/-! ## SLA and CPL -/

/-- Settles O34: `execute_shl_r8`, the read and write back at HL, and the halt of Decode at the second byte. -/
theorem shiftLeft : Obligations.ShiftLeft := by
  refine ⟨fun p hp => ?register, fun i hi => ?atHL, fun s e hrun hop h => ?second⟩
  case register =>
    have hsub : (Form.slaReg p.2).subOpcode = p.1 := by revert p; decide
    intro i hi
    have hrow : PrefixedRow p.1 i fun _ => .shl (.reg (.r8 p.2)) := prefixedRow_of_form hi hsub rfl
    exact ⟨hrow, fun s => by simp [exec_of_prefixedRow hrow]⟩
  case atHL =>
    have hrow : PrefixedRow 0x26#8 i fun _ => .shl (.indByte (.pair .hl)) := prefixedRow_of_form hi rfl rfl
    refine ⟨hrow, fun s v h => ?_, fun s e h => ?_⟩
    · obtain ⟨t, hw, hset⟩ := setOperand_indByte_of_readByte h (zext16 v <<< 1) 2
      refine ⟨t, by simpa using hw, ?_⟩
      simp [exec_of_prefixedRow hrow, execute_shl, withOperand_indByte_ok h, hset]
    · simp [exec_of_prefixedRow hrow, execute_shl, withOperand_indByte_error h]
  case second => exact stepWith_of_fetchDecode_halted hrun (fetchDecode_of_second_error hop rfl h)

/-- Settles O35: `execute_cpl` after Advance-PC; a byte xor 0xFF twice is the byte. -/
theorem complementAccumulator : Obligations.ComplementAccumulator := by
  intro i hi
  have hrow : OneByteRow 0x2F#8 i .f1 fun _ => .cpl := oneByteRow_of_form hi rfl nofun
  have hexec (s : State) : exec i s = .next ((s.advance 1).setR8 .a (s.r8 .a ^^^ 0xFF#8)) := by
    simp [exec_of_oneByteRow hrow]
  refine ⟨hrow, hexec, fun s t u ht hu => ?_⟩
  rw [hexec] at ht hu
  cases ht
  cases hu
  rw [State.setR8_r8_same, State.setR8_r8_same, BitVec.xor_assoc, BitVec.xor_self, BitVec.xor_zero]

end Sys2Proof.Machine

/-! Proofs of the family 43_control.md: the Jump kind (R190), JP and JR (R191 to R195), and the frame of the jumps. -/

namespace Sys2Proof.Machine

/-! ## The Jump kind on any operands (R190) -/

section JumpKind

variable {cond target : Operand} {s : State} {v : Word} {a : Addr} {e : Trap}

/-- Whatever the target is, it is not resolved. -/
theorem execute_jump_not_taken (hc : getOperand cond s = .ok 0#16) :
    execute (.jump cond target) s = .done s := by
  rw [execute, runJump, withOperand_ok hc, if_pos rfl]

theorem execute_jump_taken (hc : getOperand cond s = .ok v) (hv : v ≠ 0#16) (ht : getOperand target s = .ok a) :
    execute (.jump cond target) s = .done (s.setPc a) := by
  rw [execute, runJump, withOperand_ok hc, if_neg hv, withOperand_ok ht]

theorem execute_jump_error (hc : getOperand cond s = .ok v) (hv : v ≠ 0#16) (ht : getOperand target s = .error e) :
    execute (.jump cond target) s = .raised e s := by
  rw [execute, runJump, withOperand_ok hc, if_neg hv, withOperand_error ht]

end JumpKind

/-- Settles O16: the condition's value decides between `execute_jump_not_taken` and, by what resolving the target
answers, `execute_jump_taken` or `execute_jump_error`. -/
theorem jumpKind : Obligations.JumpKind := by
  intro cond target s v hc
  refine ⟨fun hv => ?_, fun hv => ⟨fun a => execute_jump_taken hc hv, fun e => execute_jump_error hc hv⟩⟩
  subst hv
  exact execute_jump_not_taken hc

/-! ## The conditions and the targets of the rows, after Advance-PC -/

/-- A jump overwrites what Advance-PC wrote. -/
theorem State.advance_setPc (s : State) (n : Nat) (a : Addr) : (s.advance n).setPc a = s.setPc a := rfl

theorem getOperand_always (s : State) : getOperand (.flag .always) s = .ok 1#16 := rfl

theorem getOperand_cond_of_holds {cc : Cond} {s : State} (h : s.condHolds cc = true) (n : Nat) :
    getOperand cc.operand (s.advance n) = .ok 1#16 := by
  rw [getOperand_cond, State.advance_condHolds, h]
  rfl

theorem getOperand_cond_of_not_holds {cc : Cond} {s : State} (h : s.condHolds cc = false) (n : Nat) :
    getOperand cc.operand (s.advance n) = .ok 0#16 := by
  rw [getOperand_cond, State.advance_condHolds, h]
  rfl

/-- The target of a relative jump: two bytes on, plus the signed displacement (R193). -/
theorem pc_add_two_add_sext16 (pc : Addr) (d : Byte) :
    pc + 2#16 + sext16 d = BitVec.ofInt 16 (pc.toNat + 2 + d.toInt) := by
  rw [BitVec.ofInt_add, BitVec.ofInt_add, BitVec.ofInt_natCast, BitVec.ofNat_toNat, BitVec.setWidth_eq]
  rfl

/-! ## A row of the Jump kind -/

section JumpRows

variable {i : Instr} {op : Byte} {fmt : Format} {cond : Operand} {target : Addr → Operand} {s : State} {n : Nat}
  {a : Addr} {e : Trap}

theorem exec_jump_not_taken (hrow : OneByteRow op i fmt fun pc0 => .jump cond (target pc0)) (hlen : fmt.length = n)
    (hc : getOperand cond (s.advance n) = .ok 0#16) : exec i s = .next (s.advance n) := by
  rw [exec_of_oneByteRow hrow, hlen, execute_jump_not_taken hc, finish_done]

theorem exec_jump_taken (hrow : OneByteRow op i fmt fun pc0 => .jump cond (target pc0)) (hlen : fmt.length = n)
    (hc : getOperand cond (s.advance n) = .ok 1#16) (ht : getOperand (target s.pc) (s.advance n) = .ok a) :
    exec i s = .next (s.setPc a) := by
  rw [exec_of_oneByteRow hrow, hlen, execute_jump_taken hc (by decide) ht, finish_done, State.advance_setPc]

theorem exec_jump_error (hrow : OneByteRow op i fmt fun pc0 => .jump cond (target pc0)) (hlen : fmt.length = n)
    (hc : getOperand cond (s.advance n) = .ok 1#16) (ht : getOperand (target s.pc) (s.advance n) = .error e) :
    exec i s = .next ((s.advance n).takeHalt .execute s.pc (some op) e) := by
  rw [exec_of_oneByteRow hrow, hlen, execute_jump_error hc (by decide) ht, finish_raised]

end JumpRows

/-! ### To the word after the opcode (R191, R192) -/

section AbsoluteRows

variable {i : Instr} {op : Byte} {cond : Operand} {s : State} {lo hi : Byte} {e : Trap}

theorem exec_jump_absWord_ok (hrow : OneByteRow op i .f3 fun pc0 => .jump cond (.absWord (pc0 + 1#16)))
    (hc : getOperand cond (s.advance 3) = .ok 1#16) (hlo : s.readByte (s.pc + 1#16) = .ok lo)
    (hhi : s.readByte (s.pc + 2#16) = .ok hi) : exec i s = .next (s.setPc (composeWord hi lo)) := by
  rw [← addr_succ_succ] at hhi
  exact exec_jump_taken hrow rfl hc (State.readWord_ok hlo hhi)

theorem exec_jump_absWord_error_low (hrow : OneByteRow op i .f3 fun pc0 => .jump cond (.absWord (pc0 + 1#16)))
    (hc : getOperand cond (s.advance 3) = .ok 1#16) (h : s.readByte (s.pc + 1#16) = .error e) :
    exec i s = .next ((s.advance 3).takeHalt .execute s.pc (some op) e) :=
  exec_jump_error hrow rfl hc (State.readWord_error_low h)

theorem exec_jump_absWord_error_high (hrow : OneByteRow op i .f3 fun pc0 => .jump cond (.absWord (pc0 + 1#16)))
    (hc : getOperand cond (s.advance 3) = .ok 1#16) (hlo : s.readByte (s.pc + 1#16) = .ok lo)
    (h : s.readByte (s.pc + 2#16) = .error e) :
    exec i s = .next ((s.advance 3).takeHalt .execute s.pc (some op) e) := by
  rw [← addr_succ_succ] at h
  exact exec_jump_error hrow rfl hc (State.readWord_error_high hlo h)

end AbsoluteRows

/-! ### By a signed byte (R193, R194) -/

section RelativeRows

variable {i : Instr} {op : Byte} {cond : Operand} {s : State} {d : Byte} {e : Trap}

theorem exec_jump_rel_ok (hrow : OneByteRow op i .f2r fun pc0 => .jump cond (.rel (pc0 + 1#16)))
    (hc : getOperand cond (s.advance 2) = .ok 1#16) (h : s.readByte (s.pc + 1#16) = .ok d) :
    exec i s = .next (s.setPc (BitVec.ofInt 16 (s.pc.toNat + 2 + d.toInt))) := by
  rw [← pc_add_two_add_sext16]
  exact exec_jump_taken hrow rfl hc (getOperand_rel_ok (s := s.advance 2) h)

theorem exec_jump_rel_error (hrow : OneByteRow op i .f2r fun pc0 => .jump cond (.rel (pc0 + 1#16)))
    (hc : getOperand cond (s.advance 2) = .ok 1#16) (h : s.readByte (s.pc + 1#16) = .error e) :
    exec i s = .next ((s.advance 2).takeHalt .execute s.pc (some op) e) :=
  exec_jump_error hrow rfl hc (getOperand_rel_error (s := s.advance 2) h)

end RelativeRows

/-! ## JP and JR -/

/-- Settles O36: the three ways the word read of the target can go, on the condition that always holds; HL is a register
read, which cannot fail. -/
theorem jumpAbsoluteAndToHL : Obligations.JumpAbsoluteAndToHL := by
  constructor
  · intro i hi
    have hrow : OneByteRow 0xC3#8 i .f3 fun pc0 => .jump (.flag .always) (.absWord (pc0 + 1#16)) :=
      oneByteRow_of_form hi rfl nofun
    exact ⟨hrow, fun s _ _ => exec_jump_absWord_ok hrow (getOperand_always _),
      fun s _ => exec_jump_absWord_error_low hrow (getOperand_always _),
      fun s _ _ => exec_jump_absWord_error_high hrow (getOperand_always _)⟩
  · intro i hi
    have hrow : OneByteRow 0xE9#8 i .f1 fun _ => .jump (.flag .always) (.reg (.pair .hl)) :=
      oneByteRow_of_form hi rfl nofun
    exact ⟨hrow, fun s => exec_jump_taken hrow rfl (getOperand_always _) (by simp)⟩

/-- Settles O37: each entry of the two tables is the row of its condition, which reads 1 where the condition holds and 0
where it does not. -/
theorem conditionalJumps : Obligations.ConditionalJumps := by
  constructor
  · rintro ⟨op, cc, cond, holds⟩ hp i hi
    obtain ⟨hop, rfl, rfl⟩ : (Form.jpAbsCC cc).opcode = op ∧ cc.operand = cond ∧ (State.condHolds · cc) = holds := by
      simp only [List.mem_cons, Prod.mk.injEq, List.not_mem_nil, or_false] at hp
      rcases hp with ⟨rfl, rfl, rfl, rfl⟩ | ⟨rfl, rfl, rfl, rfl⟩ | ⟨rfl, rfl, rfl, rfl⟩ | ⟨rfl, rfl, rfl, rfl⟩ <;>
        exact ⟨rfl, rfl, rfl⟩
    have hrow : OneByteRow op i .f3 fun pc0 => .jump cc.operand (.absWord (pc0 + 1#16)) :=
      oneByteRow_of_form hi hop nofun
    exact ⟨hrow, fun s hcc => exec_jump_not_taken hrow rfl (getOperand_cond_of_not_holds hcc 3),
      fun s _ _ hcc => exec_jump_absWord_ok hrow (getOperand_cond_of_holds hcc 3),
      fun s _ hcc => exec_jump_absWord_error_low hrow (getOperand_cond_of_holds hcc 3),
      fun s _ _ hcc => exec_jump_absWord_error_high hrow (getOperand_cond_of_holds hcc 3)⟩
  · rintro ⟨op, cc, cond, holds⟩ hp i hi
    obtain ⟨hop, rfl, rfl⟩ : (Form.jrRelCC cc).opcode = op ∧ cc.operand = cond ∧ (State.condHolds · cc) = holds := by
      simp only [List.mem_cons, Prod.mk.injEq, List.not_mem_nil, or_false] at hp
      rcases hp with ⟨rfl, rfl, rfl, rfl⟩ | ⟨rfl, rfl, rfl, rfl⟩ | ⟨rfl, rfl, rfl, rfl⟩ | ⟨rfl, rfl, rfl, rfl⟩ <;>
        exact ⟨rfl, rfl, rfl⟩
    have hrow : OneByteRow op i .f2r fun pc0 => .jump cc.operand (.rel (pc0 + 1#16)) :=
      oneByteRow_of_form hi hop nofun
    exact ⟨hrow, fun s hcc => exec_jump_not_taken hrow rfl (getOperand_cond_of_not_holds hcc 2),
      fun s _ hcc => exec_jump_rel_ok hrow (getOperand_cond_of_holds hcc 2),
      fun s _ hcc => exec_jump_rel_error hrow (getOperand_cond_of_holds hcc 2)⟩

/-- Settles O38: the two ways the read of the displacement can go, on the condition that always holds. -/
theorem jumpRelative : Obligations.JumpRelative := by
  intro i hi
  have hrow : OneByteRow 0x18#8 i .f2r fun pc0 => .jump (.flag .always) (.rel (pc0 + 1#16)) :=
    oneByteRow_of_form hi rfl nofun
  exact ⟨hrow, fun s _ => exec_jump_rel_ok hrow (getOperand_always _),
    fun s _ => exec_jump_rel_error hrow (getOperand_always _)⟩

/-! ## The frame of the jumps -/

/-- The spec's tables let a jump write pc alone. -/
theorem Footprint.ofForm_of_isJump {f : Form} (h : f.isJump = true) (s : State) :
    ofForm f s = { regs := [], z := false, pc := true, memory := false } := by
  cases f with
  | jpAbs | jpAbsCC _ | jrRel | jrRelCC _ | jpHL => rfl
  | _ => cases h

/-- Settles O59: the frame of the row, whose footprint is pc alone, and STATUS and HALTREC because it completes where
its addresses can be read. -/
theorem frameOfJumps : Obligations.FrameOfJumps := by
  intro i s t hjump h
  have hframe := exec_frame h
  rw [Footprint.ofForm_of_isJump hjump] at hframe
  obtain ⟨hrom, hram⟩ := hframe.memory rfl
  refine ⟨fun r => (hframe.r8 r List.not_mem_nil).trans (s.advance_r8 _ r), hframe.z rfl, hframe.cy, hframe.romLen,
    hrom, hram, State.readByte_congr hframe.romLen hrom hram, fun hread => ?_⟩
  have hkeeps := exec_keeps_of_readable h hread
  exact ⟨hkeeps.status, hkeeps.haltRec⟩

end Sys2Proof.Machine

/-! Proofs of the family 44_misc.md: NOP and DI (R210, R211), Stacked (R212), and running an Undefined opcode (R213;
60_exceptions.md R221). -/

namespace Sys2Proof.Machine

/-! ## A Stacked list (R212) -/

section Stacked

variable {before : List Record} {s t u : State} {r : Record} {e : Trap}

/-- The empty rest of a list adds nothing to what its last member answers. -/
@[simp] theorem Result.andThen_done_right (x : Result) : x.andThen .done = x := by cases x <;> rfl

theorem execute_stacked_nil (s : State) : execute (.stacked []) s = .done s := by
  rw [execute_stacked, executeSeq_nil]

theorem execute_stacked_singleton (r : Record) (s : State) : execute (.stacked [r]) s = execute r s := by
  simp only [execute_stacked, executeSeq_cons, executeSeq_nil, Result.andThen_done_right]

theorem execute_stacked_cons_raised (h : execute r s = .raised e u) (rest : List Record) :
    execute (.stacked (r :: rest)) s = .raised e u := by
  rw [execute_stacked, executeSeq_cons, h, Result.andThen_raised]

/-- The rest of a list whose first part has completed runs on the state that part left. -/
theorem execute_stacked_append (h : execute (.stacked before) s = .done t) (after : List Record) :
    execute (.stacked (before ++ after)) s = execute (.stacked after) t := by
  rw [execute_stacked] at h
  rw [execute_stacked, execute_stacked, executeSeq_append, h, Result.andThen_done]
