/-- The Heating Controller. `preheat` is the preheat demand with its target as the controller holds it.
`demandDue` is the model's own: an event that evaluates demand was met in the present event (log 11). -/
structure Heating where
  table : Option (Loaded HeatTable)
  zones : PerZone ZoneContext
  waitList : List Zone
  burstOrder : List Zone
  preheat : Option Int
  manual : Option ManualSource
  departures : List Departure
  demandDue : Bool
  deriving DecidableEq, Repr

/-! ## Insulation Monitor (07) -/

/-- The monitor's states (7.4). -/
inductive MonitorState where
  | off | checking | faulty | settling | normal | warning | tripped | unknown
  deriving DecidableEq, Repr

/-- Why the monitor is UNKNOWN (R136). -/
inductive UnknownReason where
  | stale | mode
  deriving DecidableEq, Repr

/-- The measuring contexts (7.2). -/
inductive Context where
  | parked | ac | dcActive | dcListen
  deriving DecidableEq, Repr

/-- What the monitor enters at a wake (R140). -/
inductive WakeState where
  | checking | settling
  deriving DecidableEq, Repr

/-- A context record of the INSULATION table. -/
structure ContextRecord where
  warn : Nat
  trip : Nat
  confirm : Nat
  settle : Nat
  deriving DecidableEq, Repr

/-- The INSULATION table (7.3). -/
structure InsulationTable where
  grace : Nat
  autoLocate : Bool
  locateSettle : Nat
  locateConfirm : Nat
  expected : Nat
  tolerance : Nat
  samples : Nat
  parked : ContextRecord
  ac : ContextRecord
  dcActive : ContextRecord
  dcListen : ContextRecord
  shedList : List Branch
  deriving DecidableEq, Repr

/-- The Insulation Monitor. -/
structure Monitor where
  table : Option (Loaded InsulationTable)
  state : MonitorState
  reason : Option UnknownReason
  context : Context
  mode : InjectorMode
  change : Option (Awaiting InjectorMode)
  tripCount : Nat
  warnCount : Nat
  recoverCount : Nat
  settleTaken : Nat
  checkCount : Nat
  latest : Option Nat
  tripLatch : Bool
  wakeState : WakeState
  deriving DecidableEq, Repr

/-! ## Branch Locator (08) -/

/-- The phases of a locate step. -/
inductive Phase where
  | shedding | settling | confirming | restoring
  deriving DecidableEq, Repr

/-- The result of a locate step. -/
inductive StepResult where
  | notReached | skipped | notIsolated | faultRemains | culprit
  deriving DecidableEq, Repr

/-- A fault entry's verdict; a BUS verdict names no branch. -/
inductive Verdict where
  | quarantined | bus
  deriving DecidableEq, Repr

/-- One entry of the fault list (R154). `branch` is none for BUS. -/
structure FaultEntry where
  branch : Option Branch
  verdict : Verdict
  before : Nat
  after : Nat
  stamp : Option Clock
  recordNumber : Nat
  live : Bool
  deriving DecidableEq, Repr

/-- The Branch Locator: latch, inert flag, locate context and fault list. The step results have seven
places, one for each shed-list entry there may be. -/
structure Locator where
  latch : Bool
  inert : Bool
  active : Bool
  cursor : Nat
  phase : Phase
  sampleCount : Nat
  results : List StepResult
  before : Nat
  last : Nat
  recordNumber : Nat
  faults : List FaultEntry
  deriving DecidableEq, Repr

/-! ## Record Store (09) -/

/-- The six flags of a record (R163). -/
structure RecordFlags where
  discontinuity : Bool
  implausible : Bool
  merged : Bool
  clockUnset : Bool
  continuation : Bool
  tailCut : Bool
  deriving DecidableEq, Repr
- - -
*INSTRUCTIONS TO FOLLOW*: Taking the entries above, write out exactly each line from the one holding "intro cond target s v hc" to the one holding "theorem getOperand_always (s", both included, and stop there.

*TASK OUTPUT*:
  intro cond target s v hc
  refine ⟨fun hv => ?_, fun hv => ⟨fun a => execute_jump_taken hc hv, fun e => execute_jump_error hc hv⟩⟩
  subst hv
  exact execute_jump_not_taken hc

/-! ## The conditions and the targets of the rows, after Advance-PC -/

/-- A jump overwrites what Advance-PC wrote. -/
theorem State.advance_setPc (s : State) (n : Nat) (a : Addr) : (s.advance n).setPc a = s.setPc a := rfl

theorem getOperand_always (s : State) : getOperand (.flag .always) s = .ok 1#16 := rfl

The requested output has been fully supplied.